ASSIGNED TASK
Reproduce the section of the listing that begins at the line containing "k o .time s" and finishes at the line containing "def serveBefore (t". Include both end lines and nothing beyond them.

Segment Start: EXERCISE MATERIAL

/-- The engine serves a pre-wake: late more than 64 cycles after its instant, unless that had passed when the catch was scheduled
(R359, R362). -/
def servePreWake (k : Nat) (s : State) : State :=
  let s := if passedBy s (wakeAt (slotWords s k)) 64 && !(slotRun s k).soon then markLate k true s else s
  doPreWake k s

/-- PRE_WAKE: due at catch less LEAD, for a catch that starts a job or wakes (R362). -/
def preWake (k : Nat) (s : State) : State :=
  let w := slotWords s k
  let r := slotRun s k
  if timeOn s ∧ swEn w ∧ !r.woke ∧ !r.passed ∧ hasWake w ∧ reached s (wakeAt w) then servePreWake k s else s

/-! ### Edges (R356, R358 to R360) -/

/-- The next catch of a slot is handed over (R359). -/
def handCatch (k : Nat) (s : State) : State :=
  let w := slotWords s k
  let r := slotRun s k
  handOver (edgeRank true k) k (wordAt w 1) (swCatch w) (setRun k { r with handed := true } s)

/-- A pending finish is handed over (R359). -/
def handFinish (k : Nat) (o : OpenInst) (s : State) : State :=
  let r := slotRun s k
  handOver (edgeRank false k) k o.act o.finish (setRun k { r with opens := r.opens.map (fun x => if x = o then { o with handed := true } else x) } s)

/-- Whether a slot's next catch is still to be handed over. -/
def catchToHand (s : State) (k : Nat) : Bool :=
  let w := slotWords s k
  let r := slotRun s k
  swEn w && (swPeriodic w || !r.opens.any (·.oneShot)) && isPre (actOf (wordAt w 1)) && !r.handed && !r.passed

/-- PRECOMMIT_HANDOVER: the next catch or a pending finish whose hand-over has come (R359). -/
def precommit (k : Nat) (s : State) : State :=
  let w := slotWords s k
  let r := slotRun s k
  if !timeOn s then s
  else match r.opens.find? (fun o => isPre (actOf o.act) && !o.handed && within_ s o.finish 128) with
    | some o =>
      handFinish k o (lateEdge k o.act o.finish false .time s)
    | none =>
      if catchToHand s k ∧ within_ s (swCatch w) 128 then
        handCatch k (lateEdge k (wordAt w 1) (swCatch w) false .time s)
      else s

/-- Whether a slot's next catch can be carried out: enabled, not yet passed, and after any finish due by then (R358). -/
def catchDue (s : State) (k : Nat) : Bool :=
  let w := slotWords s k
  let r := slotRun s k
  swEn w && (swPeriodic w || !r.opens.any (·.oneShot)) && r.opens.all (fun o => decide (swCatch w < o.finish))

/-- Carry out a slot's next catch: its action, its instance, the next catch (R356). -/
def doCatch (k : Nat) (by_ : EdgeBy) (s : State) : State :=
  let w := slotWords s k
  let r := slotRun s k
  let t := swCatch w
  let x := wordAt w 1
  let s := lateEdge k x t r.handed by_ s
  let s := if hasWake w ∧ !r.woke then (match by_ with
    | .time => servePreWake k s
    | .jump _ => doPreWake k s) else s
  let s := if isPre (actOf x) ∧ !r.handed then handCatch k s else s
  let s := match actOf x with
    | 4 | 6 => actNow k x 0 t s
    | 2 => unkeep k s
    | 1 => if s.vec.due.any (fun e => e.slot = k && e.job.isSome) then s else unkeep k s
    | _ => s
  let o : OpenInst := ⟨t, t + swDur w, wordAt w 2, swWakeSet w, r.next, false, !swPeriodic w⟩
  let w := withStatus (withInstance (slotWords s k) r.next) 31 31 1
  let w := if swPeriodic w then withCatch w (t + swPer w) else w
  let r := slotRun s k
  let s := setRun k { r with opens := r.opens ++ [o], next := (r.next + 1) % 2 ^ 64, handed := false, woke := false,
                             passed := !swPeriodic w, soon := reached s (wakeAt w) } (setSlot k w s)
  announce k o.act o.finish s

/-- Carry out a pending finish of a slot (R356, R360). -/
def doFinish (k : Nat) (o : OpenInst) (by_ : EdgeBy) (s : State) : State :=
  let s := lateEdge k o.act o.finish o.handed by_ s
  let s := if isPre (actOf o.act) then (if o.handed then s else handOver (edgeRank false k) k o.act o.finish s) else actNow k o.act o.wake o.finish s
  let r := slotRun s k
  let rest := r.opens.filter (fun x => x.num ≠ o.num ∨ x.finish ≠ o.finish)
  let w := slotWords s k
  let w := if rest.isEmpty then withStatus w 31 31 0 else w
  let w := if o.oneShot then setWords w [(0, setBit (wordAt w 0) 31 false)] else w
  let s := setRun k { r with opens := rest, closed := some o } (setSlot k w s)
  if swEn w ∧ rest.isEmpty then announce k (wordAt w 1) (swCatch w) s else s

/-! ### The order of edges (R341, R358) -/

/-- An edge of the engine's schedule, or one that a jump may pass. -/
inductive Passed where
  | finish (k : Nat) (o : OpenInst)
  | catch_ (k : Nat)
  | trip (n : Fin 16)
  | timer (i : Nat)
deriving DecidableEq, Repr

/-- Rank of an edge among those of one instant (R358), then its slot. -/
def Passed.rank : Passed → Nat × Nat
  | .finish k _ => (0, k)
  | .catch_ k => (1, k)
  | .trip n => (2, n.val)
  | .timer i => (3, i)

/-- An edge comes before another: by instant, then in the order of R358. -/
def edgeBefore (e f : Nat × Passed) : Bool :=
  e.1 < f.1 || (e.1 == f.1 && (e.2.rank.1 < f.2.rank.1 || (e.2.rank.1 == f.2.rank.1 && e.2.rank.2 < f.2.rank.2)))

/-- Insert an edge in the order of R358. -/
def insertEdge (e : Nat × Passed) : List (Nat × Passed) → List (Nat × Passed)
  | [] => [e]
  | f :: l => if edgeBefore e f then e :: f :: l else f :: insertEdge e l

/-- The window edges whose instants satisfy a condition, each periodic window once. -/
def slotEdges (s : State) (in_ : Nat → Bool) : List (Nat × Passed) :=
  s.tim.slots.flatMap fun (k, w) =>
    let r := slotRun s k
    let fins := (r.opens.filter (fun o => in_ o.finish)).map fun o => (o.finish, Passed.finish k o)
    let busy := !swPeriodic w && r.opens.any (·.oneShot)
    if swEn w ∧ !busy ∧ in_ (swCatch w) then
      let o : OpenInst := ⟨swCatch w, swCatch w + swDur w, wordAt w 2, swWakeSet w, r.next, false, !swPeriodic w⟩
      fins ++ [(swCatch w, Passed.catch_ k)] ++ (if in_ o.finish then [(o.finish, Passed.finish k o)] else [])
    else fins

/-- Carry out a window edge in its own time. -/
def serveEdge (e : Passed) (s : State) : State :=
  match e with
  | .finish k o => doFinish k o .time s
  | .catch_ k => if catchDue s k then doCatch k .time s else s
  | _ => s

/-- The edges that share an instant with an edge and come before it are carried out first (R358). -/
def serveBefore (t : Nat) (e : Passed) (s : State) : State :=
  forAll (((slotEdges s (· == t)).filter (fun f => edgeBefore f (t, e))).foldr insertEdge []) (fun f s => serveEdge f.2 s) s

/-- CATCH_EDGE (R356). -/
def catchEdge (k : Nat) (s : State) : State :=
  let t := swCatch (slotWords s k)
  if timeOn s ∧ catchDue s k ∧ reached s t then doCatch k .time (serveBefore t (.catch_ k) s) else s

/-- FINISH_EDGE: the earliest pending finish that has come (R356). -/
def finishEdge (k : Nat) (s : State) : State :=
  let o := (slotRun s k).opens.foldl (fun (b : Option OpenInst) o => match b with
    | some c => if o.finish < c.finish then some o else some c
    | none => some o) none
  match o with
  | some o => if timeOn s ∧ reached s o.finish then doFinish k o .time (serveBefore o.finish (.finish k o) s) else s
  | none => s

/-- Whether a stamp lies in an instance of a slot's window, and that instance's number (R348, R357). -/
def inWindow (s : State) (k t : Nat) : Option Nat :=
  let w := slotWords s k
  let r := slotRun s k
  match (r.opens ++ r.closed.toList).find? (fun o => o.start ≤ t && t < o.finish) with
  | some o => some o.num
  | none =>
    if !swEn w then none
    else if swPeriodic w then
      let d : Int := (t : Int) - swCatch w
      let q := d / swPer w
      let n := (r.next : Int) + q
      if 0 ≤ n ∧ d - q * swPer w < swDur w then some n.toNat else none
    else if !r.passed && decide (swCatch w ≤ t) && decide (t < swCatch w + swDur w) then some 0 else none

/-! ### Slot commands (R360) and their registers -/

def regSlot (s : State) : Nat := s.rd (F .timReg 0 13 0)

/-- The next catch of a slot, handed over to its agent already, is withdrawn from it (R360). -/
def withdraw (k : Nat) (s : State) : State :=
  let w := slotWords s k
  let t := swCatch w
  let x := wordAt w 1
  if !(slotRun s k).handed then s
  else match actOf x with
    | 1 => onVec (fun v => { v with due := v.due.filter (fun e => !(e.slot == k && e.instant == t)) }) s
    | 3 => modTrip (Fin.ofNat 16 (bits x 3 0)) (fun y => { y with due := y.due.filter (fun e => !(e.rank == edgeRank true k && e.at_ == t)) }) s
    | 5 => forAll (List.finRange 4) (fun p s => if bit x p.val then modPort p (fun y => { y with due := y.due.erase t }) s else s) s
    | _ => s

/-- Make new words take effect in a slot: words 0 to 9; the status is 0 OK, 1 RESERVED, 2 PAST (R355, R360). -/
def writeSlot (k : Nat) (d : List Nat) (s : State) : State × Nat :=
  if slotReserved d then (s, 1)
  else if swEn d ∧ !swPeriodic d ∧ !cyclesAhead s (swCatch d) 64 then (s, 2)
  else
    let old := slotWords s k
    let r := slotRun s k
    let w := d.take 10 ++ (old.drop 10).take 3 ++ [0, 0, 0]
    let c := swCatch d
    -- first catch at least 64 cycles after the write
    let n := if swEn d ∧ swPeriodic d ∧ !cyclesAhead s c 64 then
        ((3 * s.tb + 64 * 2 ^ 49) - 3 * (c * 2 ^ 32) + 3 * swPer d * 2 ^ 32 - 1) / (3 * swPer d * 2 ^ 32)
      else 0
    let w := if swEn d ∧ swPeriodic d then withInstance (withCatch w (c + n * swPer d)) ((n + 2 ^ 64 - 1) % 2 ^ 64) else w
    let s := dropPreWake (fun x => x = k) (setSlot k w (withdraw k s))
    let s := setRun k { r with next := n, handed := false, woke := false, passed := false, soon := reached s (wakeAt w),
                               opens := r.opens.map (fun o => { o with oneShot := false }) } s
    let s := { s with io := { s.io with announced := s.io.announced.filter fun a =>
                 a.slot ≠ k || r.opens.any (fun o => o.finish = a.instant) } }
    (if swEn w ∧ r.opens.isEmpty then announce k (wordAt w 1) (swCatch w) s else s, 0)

Segment End: EXERCISE MATERIAL

ANSWER AREA
  | .finish k o => doFinish k o .time s
  | .catch_ k => if catchDue s k then doCatch k .time s else s
  | _ => s

/-- The edges that share an instant with an edge and come before it are carried out first (R358). -/
def serveBefore (t : Nat) (e : Passed) (s : State) : State :=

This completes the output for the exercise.